Data Mining Techniques used for Evaluation an Efficient DDoS Attack Detection System: A Deep-Learning Model
DOI:
https://doi.org/10.56286/68eh9s60Keywords:
DDoS attack, Machine learning, RapdiMiner, Deep learning, CICDDoS2019datasets , Network security.Abstract
Developed recently to solve the shortcomings of traditional networks, software-defined networking is a new paradigm (SDN). Decoupling the control plane from the data plane, which is the SDN's core property, makes network management simpler and promotes effective programmability. The new design, on the other hand, is vulnerable to a number of attacks that could exhaust the system's resources and prohibit the SDN controller from offering services to authorized users. One of these threats, the Distributed Denial of Service (DDoS) assault is one that is gaining popularity.

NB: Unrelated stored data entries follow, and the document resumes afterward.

/-- What a cycle start leaves when no line participates: the cycle unit IDLE, the two timestamps equal, and the bank
published with HOLD clear and held with HOLD set (R84, R96, R97). -/
def EmptyCycleCompleted (s t : State) : Prop :=
  t.cycle.state = .idle ∧ t.cycle.outstanding = [] ∧
  (t.banks.bank s.banks.backId).header.completed = s.cycle.timestamp ∧
  (t.banks.bank s.banks.backId).header.triggered = s.cycle.timestamp ∧
  (s.banks.hold = false →
    t.banks.front = s.banks.backId ∧ t.banks.backStatus = .stale ∧
    t.events.entries = postEntry (.cycleDone s.banks.backId) (s.cycle.number + 1) s.events.entries) ∧
  (s.banks.hold = true →
    t.banks.front = s.banks.front ∧ t.banks.backStatus = .held ∧
    t.events.entries = postEntry (.cycleUnpublished s.banks.backId) (s.cycle.number + 1) s.events.entries)

/-- ARG1 to ARG3 give a service request with op `op` that passes check 2 of SVC_OPEN (R126). -/
abbrev RequestFits (s : State) (op : SvcOp) : Prop :=
  (s.arg 2).toNat ≤ 255 ∧
  ((s.arg 1 = 1 ∧ 1 ≤ (s.arg 3).toNat ∧ (s.arg 3).toNat ≤ 16 ∧ op = .read (s.arg 3).toNat) ∨
    (s.arg 1 = 2 ∧ (s.arg 3).toNat ≤ 255 ∧ op = .write ((s.arg 3).extractLsb' 0 8)) ∨
    (s.arg 1 = 3 ∧ op = .command))

/-- The failure reason of an attempt at a frame end, by the phase of its context and what the frame brought (R144 to
R149); none where the attempt goes on or succeeds. -/
def expectedFailure (r : Request) (phase : Phase) (result : FrameResult) : Option FailureReason :=
  match phase, result.reply with
  | .restarting, _ => none
  | _, none => some .link
  | _, some .abort => some .slaveAbort
  | .sending _, some _ => none
  | .awaiting waited, some .idle => if waited + 1 = r.replyWindow.toNat then some .noReply else none
  | .awaiting _, some (.following _) => some .framing
  | .awaiting _, some (.first d) => if 6 ≤ d.toNat then some .framing else none
  | .receiving _ _ _, some .idle => some .framing
  | .receiving _ _ _, some (.first _) => some .framing
  | .receiving status expected nibbles, some (.following d) =>
    if nibbles.length + 1 = expected then
      if d ≠ crc4 nibbles then some .replyCheck
      else if status = .busy then some .encBusy
      else if status = .requestCheck then some .encCheck
      else none
    else none

/-- The encoder status that a failed attempt's result holds (R151). -/
def expectedFailureStatus : FailureReason → Option EncStatus
  | .encBusy => some .busy
  | .encCheck => some .requestCheck
  | _ => none

/-- Whether a failed attempt makes its line owe an ABORT (R150). -/
def expectedOwes (reason : FailureReason) : Bool :=
  reason = .link || reason = .noReply || reason = .framing || reason = .slaveAbort

/-- Context `c` is ACTIVE on line `n`, found there, with its request and progress. -/
abbrev ActiveOn (s : State) (n : LineNo) (c : CtxNo) (r : Request) (p : Progress) : Prop :=
  s.activeCtx n = some c ∧ (s.ctx c).body = .active r p ∧ r.line = n

/-- Frames used counted once more, saturating at 65535 (R118, R142). -/
def framesCounted (p : Progress) : Nat := if p.framesUsed < 65535 then p.framesUsed + 1 else 65535

/-- The default profile (R25). -/
def expectedProfile : Profile :=
  { singleturn := 20, multiturn := 0, reflected := false, invert := false, safety := false, rate := 2, slack := 2,
    recoveryLimit := 40, probeGood := 8, velocityWindow := 1, degradeThreshold := 2, lostThreshold := 8,
    recoverCount := 4, gapLimit := 4, jumpLimit := 262144 }

/-- A line after either reset, with a level of DA, which is the model's own (log entry 9) (R14, R46, R69, R112, R137, R138). -/
def expectedResetLine (da : Bool) : Line :=
  { profile := expectedProfile, state := .off, sub := .none, failures := 0, goodRun := 0, probeFrames := 0, lMeas := 0,
    disablePending := false, lastOutcome := none, lastLatency := none, lastErrWrn := none, writeIgnored := false,
    waited := none, link := { frame := none, watch := .none, da := da },
    pos := { anchored := false, rPrev := 0, extended := 0, offset := 0, continuity := .none, age := 255, preset := none,
             reference := ⟨false, false⟩ },
    ring := { entries := [], sequence := 0 }, queue := [], abortOwed := false, slot := .none }

/-- A bank after either reset (R103). -/
def expectedResetBank : Bank :=
  { header := { cycle := 0, source := .host, triggered := 0, completed := 0, overruns := 0, participating := [],
                publication := .onTime },
    records := Vector.replicate 8
      { state := .off, status := .notSampled, errWrn := none, latency := none, axis := none, age := 255,
        continuity := .none, velocity := none, presetArmed := false } }

/-- What both resets leave in every block but the event queue and the command port (R46, R69, R87, R103, R112, R121, R137,
R173, R185). That the levels of DA and the waiting commands are kept is the model's choice (log entries 1 and 9). -/
def BlocksAreReset (s t : State) : Prop :=
  t.resetLow = false ∧ t.faults = [.reset] ∧ t.pending = s.pending ∧
    t.cycle =
      { run := .stopped, state := .idle, number := 0, participating := [], outstanding := [], timer := .stopped,
        timestamp := 0, sourceCode := 0, period := 1000, configIgnored := false } ∧
    t.banks = { a := expectedResetBank, b := expectedResetBank, front := .a, backStatus := .stale, hold := false } ∧
    t.service =
      { contexts := Vector.replicate 4 { generation := 0, body := .free }, attemptLimit := 3, replyWindow := 32,
        configIgnored := false } ∧
    ∀ n, t.line n = expectedResetLine (s.line n).link.da

/-- The words that read the same after either reset, the default profile of every line among them (R178, R179, R185). -/
def WindowIsReset (t : State) : Prop :=
  hostRead t 0x000 = 0x0D5C0801 ∧ hostRead t 0x00A = 0 ∧ hostRead t 0x010 = 0x03E80000 ∧ hostRead t 0x011 = 0x2003 ∧
    hostRead t 0x012 = 0 ∧ hostRead t 0x018 = 1 ∧ hostRead t 0x025 = 0x10 ∧ hostRead t 0x0C0 = 0 ∧
    ∀ (n : LineNo) (k : Fin 5),
      hostRead t (BitVec.ofNat 10 (0x040 + 8 * n.val + k.val)) =
        (match k with
          | 0 => 0x00000014#32
          | 1 => 0x01082822#32
          | 2 => 0x04040802#32
          | 3 => 0x00040000#32
          | 4 => 0x00000000#32)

A DDoS assault has a severe negative effect on emphasize servers have no ability to access their network facilities as a result. accommodate legitimate users. We introduce DDoS Net, a DDoS attacks system for intrusion detection for SDN systems. Our approach is based on data mining software (Rapdiminer) and neural networks working along with auto encoders. As a result, we have a lot of faith in protecting these networks thanks to our methods. We assess the CICIDS 2019 dataset, which includes network behavior associated with DDoS threat and benign network activity, is publicly available, and satisfies certain requirements. It evaluates a variety of data mining algorithms' efficacy as well as internet usage characteristics to determine the best attributes for spotting the most typical assault kinds.